AVS 49th International Symposium
    Organic Films and Devices Wednesday Sessions
       Session OF+EL+SS+SC-WeM

Invited Paper OF+EL+SS+SC-WeM1
Interfaces between Metals and Conjugated Organic Materials: From Physisorption to Covalent Bonding

Wednesday, November 6, 2002, 8:20 am, Room C-102

Session: Metal-Organic Interfaces
Presenter: N. Koch, Princeton University
Authors: N. Koch, Princeton University
J. Ghijsen, Facultes Universitaires Notre-Dame de la Paix, Belgium
A. Rajagopal, Rutgers University
C. Chan, Princeton University
J.J. Pireaux, Facultes Universitaires Notre-Dame de la Paix, Belgium
J. Schwartz, Princeton University
A. Kahn, Princeton University
Correspondent: Click to Email
The electronic properties of interfaces formed between conjugated organic materials (polymers and small molecules) and other organic and inorganic materials are of paramount importance in terms of the performance of organic-based devices (e.g., light emitting diodes, thin film transistors). The alignment of energy levels at such interfaces is a direct consequence of the physical and chemical interactions between the materials. Using mainly photoemission spectroscopy (PES), we show that the nature of interaction between low work function metals and phenylene-based electroluminescent oligomers and polymers covers the whole range from physisorption (aluminum and samarium) to chemical reduction (calcium), and to charge transfer reactions (alkali metals). Although PES is a very powerful experimental tool to determine electronic properties of interfaces, great care must be taken in the interpretation of the data when wide band-gap materials, such as conjugated organic materials, are being investigated.
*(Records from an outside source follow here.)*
-- ==== Sys2Proof/Machine/EdlCmd.lean ====
section
/-! DEFINITION. The commands of the Eubel Driver Link (R269 to R310). -/

namespace Sys2Proof.Machine

/-- A good response by its TYPE (R291); an ERRCNT response of a partner with a PRBS check is a turn that judges its PRBS
figures (R463). -/
def State.busAnswer (s : State) (port pid type : Nat) (l : List Byte) : State :=
  match type with
  | 1 => s.statusAnswer pid (leField l 0 2) (leField l 2 2) (leField l 4 2)
  | 2 => s.faultsAnswer pid ((chunks 2 l).map leVal)
  | 3 => if (s.partner pid).prbs then s.prbsTurn pid (leField l 12 4) (leField l 8 4) else s
  | 4 => s.readbackAnswer pid ((chunks 6 l).map (fun e => (leField e 0 1 % 128, leField e 2 2, leField e 4 2)))
  | 5 => s.capsAnswer port pid (leField l 0 2) (leField l 2 2)
  | _ => s

/-- A response comes in an open slot of a return bus (R290 to R293): its bytes after the commas, and the 8b/10b violations in
the slot. One that fails its CRC, names another partner or has a TYPE that does not match REQ is a miss; nothing comes over
a lane that is not up. -/
def State.busResponse (s : State) (g : Nat) (bytes : List Byte) (code : Nat) : State :=
  match s.busSlot g with
  | none => s
  | some x =>
    if !s.laneCarries (laneRet g) then s
    else match busFrame bytes with
      | none => s.pollMiss g code true
      | some (pid, type, l) =>
        if pid ≠ x.pid ∨ type ≠ x.req + 1 then s.pollMiss g code true
        else ((s.codeErrs g code).answered g pid x.req type).busAnswer x.port pid type l

/-- HCMD_GO (R288). -/
def execHcmdGo (port : Nat) (w : Word) (s : State) : Result := s.unheld (fun s => s.hostWrite port Reg.EDL_HCMD_GO w)

/-- HCMD_DONE (R288). -/
def execHcmdDone (s : State) : Result := s.unheld State.hcmdDone

/-- SAFE_LEVEL_WRITE (R288). -/
def execSafeLevelWrite (port : Nat) (w : Word) (s : State) : Result :=
  s.unheld (fun s => s.hostWrite port Reg.EDL_SAFE_LEVEL w)

/-- LINK_HOLD_WRITE (R288). -/
def execLinkHoldWrite (port : Nat) (w : Word) (s : State) : Result :=
  s.unheld (fun s => s.hostWrite port Reg.EDL_LINK_HOLD w)

/-- POLL (R292). -/
def execEdlPoll (bus : Nat) (s : State) : Result := s.unheld (fun s => s.pollOpen bus)

/-- STATUS_RESPONSE (R291). The bytes of the response after its commas, and the 8b/10b violations in its slot. -/
def execStatusResponse (bus : Nat) (bytes : List Byte) (code : Nat) (s : State) : Result :=
  s.unheld (fun s => s.busResponse bus bytes code)

/-- FAULTS_RESPONSE (R294). -/
def execFaultsResponse (bus : Nat) (bytes : List Byte) (code : Nat) (s : State) : Result :=
  s.unheld (fun s => s.busResponse bus bytes code)

/-- ERRCNT_RESPONSE (R291). -/
def execErrcntResponse (bus : Nat) (bytes : List Byte) (code : Nat) (s : State) : Result :=
  s.unheld (fun s => s.busResponse bus bytes code)

/-- READBACK_RESPONSE (R288). -/
def execReadbackResponse (bus : Nat) (bytes : List Byte) (code : Nat) (s : State) : Result :=
  s.unheld (fun s => s.busResponse bus bytes code)

/-- CAPS_RESPONSE (R298). -/
def execCapsResponse (bus : Nat) (bytes : List Byte) (code : Nat) (s : State) : Result :=
  s.unheld (fun s => s.busResponse bus bytes code)

/-- NONE_RESPONSE (R291). -/
def execNoneResponse (bus : Nat) (bytes : List Byte) (code : Nat) (s : State) : Result :=
  s.unheld (fun s => s.busResponse bus bytes code)

/-- POLL_MISS (R293). The 8b/10b violations seen, and whether a response came. -/
def execPollMiss (bus : Nat) (codeErrs : Nat) (answered : Bool) (s : State) : Result :=
  s.unheld (fun s => s.pollMiss bus codeErrs answered)

/-- EDL_TRAIN_DONE (R296). -/
def execEdlTrainDone (edlPort : Nat) (s : State) : Result := s.unheld (fun s => s.trainDone edlPort)

/-- EDL_TRAIN_TIMEOUT (R300). -/
def execEdlTrainTimeout (edlPort : Nat) (s : State) : Result := s.unheld (fun s => s.trainTimeout edlPort)

/-- EDL_TRAIN_RETRY (R300). -/
def execEdlTrainRetry (edlPort : Nat) (s : State) : Result := s.unheld (fun s => s.trainRetry edlPort)

/-- PORT_RETRAIN (R300). -/
def execPortRetrain (port : Nat) (edlPort : Nat) (w : Word) (s : State) : Result :=
  s.unheld (fun s => s.hostWrite port (Reg.EDL_PORT_CMD edlPort) ((Reg.EDL_PORT_CMD_RETRAIN edlPort).put w 1))

/-- ENUM (R297). -/
def execEdlEnum (port : Nat) (w : Word) (s : State) : Result :=
  s.unheld (fun s => s.hostWrite port Reg.EDL_CMD (Reg.EDL_CMD_ENUM.put w 1))

/-- PRBS_BURST (R303). The data blocks that leave before a higher-priority block falls due. -/
def execPrbsBurst (edlPort : Nat) (blocks : Nat) (s : State) : Result :=
  s.unheld (fun s => s.prbsBurst edlPort blocks)

/-- GROUP_BROADCAST (R381). Whether CMD_ALL or CFG_ALL is written. -/
def execGroupBroadcast (port : Nat) (group : Nat) (cmd : Bool) (w : Word) (s : State) : Result :=
  s.unheld (fun s => s.hostWrite port (if cmd then Reg.EDL_GRP_CMD_ALL group else Reg.EDL_GRP_CFG_ALL group) w)

end Sys2Proof.Machine
end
We demonstrate that the observation by PES of a finite density of occupied states at the Fermi-level on an organic film in which alkali metal atoms have been intercalated does not necessarily imply metallicity nor the presence of negative polarons (radical anions), as previously proposed. From a combination of ultraviolet PES and Kelvin probe measurements, evidence is obtained that the substrate and the surface of the organic film are not necessarily in thermodynamic equilibrium, leading to potential misinterpretations of the Fermi level position at the surface of organic films.